Data section:
-- ==== Sys2Proof/Laws/Memory.lean ====
section
/-! SUPPORT. The laws of memory: a read after a write to the same address gives the value written, a write leaves
every other address alone, and every operation keeps the canonical form. -/

namespace Sys2Proof.Machine

theorem Memory.read_erase_self (m : Memory) (a : Nat) : (m.erase a).read a = Config.resetByte a := by
  induction m with
  | nil => rfl
  | cons c m ih =>
    by_cases h : c.1 = a
    · simpa [Memory.erase, h] using ih
    · simpa [Memory.erase, h, Memory.read] using ih

theorem Memory.read_erase_ne (m : Memory) {a b : Nat} (h : b ≠ a) : (m.erase a).read b = m.read b := by
  induction m with
  | nil => rfl
  | cons c m ih =>
    by_cases hc : c.1 = a
    · have hb : ¬ a = b := fun e => h e.symm
      simpa [Memory.erase, hc, Memory.read, hb] using ih
    · simp only [Memory.erase] at ih
      simp [Memory.erase, hc, Memory.read, ih]

theorem Memory.not_mem_erase (m : Memory) (a : Nat) : ∀ c ∈ m.erase a, c.1 ≠ a := by
  intro c hc
  simpa [Memory.erase] using (List.mem_filter.1 hc).2

theorem Memory.read_insert_self (m : Memory) (a : Nat) (b : Byte) (h : ∀ c ∈ m, c.1 ≠ a) :
    (m.insert a b).read a = b := by
  induction m with
  | nil => simp [Memory.insert, Memory.read]
  | cons c m ih =>
    have hc : c.1 ≠ a := h c (by simp)
    unfold Memory.insert
    split
    · simp [Memory.read]
    · simpa [Memory.read, hc] using ih fun d hd => h d (by simp [hd])

theorem Memory.read_insert_ne (m : Memory) {a a' : Nat} (b : Byte) (h : a' ≠ a) :
    (m.insert a b).read a' = m.read a' := by
  have ha : ¬ a = a' := fun e => h e.symm
  induction m with
  | nil => simp [Memory.insert, Memory.read, ha]
  | cons c m ih =>
    unfold Memory.insert
    split
    · simp [Memory.read, ha]
    · simp [Memory.read, ih]

/-- A byte written reads back. -/
@[simp] theorem Memory.read_write_self (m : Memory) (a : Nat) (b : Byte) : (m.write a b).read a = b := by
  unfold Memory.write
  split
  · next h => rw [Memory.read_erase_self, h]
  · exact Memory.read_insert_self _ _ _ (Memory.not_mem_erase m a)

/-- A write leaves every other address alone. -/
theorem Memory.read_write_ne (m : Memory) {a a' : Nat} (b : Byte) (h : a' ≠ a) :
    (m.write a b).read a' = m.read a' := by
  unfold Memory.write
  split
  · exact Memory.read_erase_ne m h
  · rw [Memory.read_insert_ne _ _ h, Memory.read_erase_ne m h]

/-- What each address reads as after bytes are stored from `a` on. -/
theorem Memory.read_writeBytes (m : Memory) (a : Nat) (bs : List Byte) (a' : Nat) :
    (m.writeBytes a bs).read a' =
      if h : a ≤ a' ∧ a' < a + bs.length then bs[a' - a]'(by omega) else m.read a' := by
  induction bs generalizing m a with
  | nil => simp [Memory.writeBytes]
  | cons b bs ih =>
    rw [Memory.writeBytes, ih]
    by_cases h0 : a' = a
    · subst h0; simp
    · by_cases h1 : a ≤ a' ∧ a' < a + (bs.length + 1)
      · have e : a' - a = (a' - (a + 1)) + 1 := by omega
        rw [dif_pos (by omega), dif_pos (by simpa using h1)]
        simp [e]
      · rw [dif_neg (by omega), dif_neg (by simpa using h1), Memory.read_write_ne _ _ h0]

/-- Outside the stored bytes every address reads as before. -/
theorem Memory.read_writeBytes_outside (m : Memory) (a : Nat) (bs : List Byte) (a' : Nat)
    (h : a' < a ∨ a + bs.length ≤ a') : (m.writeBytes a bs).read a' = m.read a' := by
  rw [Memory.read_writeBytes, dif_neg (by omega)]

@[simp] theorem Memory.length_readBytes (m : Memory) (a k : Nat) : (m.readBytes a k).length = k := by
  induction k generalizing a with
  | zero => rfl
  | succ k ih => simp [Memory.readBytes, ih]

theorem Memory.getElem_readBytes (m : Memory) (a k j : Nat) (h : j < (m.readBytes a k).length) :
    (m.readBytes a k)[j] = m.read (a + j) := by
  induction k generalizing a j with
  | zero => simp [Memory.readBytes] at h
  | succ k ih =>
    cases j with
    | zero => rfl
    | succ j =>
      simp only [Memory.readBytes, List.getElem_cons_succ]
      rw [ih]; congr 1; omega

/-! ### The canonical form -/

theorem Memory.wf_nil : Memory.wf [] := by simp [Memory.wf]

theorem Memory.wf_erase {m : Memory} (h : m.wf) (a : Nat) : Memory.wf (m.erase a) :=
  ⟨h.1.filter _, fun c hc => h.2 c (List.mem_of_mem_filter hc)⟩

theorem Memory.mem_insert (m : Memory) (a : Nat) (b : Byte) (c : Host.Cell) :
    c ∈ m.insert a b ↔ c = (a, b) ∨ c ∈ m := by
  induction m with
  | nil => simp [Memory.insert]
  | cons d m ih =>
    unfold Memory.insert
    split
    · simp
    · simp only [List.mem_cons, ih]; tauto

theorem Memory.wf_insert {m : Memory} (h : m.wf) (a : Nat) (b : Byte) (ha : a < Config.memSize)
    (hb : b ≠ Config.resetByte a) (hne : ∀ c ∈ m, c.1 ≠ a) : Memory.wf (m.insert a b) := by
  refine ⟨?_, fun c hc => ?_⟩
  · have hs := h.1
    clear h
    induction m with
    | nil => simp [Memory.insert]
    | cons c m ih =>
      rw [List.pairwise_cons] at hs
      unfold Memory.insert
      split
      · next hlt =>
        refine List.pairwise_cons.2 ⟨fun d hd => ?_, List.pairwise_cons.2 hs⟩
        rcases List.mem_cons.1 hd with rfl | hd
        · exact hlt
        · exact hlt.trans (hs.1 d hd)
      · next hlt =>
        have hc : c.1 ≠ a := hne c (by simp)
        refine List.pairwise_cons.2 ⟨fun d hd => ?_, ih (fun d hd => hne d (by simp [hd])) hs.2⟩
        rcases (Memory.mem_insert m a b d).1 hd with rfl | hd
        · show c.1 < a
          omega
        · exact hs.1 d hd
  · rcases (Memory.mem_insert m a b c).1 hc with rfl | hc
    · exact ⟨ha, hb⟩
    · exact h.2 c hc

/-- A store below MEM_SIZE keeps the canonical form. -/
theorem Memory.wf_write {m : Memory} (h : m.wf) (a : Nat) (b : Byte) (ha : a < Config.memSize) :
    (m.write a b).wf := by
  unfold Memory.write
  split
  · exact Memory.wf_erase h a
  · next hb => exact Memory.wf_insert (Memory.wf_erase h a) a b ha hb (Memory.not_mem_erase m a)

/-- Stores below MEM_SIZE keep the canonical form. -/
theorem Memory.wf_writeBytes {m : Memory} (h : m.wf) (a : Nat) (bs : List Byte)
    (ha : a + bs.length ≤ Config.memSize) : (m.writeBytes a bs).wf := by
  induction bs generalizing m a with
  | nil => exact h
  | cons b bs ih =>
    simp only [List.length_cons] at ha
    exact ih (Memory.wf_write h a b (by omega)) (a + 1) (by omega)

theorem Memory.read_of_not_mem (m : Memory) (a : Nat) (h : ∀ c ∈ m, c.1 ≠ a) : m.read a = Config.resetByte a := by
  induction m with
  | nil => rfl
  | cons c m ih =>
    rw [Memory.read, if_neg (h c (by simp)), ih fun d hd => h d (by simp [hd])]

/-- A canonical memory reads a value other than the contents at reset exactly at its listed cells. -/
theorem Memory.mem_iff_read {m : Memory} (h : m.wf) (c : Host.Cell) :
    c ∈ m ↔ m.read c.1 = c.2 ∧ c.2 ≠ Config.resetByte c.1 := by
  constructor
  · intro hc
    refine ⟨?_, (h.2 c hc).2⟩
    have hs := h.1
    clear h
    induction m with
    | nil => simp at hc
    | cons d m ih =>
      rw [List.pairwise_cons] at hs
      rcases List.mem_cons.1 hc with rfl | hm
      · simp [Memory.read]
      · have : d.1 ≠ c.1 := Nat.ne_of_lt (hs.1 c hm)
        simpa [Memory.read, this] using ih hm hs.2
  · rintro ⟨hr, hne⟩
    by_contra hc
    have hs := h.1
    clear h
    induction m with
    | nil => exact hne hr.symm
    | cons d m ih =>
      rw [List.pairwise_cons] at hs
      by_cases hd : d.1 = c.1
      · refine hc (List.mem_cons.2 (.inl ?_))
        rw [Memory.read, if_pos hd] at hr
        exact Prod.ext hd.symm hr.symm
      · rw [Memory.read, if_neg hd] at hr
        exact ih hr (fun hm => hc (List.mem_cons_of_mem _ hm)) hs.2

/-- Canonical memories that read alike are the same list: equal memories are equal data. -/
theorem Memory.eq_of_read_eq {m m' : Memory} (h : m.wf) (h' : m'.wf) (hr : ∀ a, m.read a = m'.read a) : m = m' := by
  have hmem : ∀ c, c ∈ m ↔ c ∈ m' := fun c => by rw [Memory.mem_iff_read h, Memory.mem_iff_read h', hr]
  exact List.Perm.eq_of_pairwise (fun a b _ _ hab hba => absurd (hab.trans hba) (lt_irrefl _)) h.1 h'.1
    ((List.perm_ext_iff_of_nodup (h.1.imp fun e1 e2 => absurd (e2 ▸ e1) (lt_irrefl _))
      (h'.1.imp fun e1 e2 => absurd (e2 ▸ e1) (lt_irrefl _))).2 hmem)

end Sys2Proof.Machine
end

What to work on: Each line between the start of the listing above and the line containing "simpa [Memory.erase, hc, Memory.read, hb]", with both ends counted, is to be set down unchanged.

Result for this task:
-- ==== Sys2Proof/Laws/Memory.lean ====
section
/-! SUPPORT. The laws of memory: a read after a write to the same address gives the value written, a write leaves
every other address alone, and every operation keeps the canonical form. -/

namespace Sys2Proof.Machine

theorem Memory.read_erase_self (m : Memory) (a : Nat) : (m.erase a).read a = Config.resetByte a := by
  induction m with
  | nil => rfl
  | cons c m ih =>
    by_cases h : c.1 = a
    · simpa [Memory.erase, h] using ih
    · simpa [Memory.erase, h, Memory.read] using ih

theorem Memory.read_erase_ne (m : Memory) {a b : Nat} (h : b ≠ a) : (m.erase a).read b = m.read b := by
  induction m with
  | nil => rfl
  | cons c m ih =>
    by_cases hc : c.1 = a
    · have hb : ¬ a = b := fun e => h e.symm
      simpa [Memory.erase, hc, Memory.read, hb] using ih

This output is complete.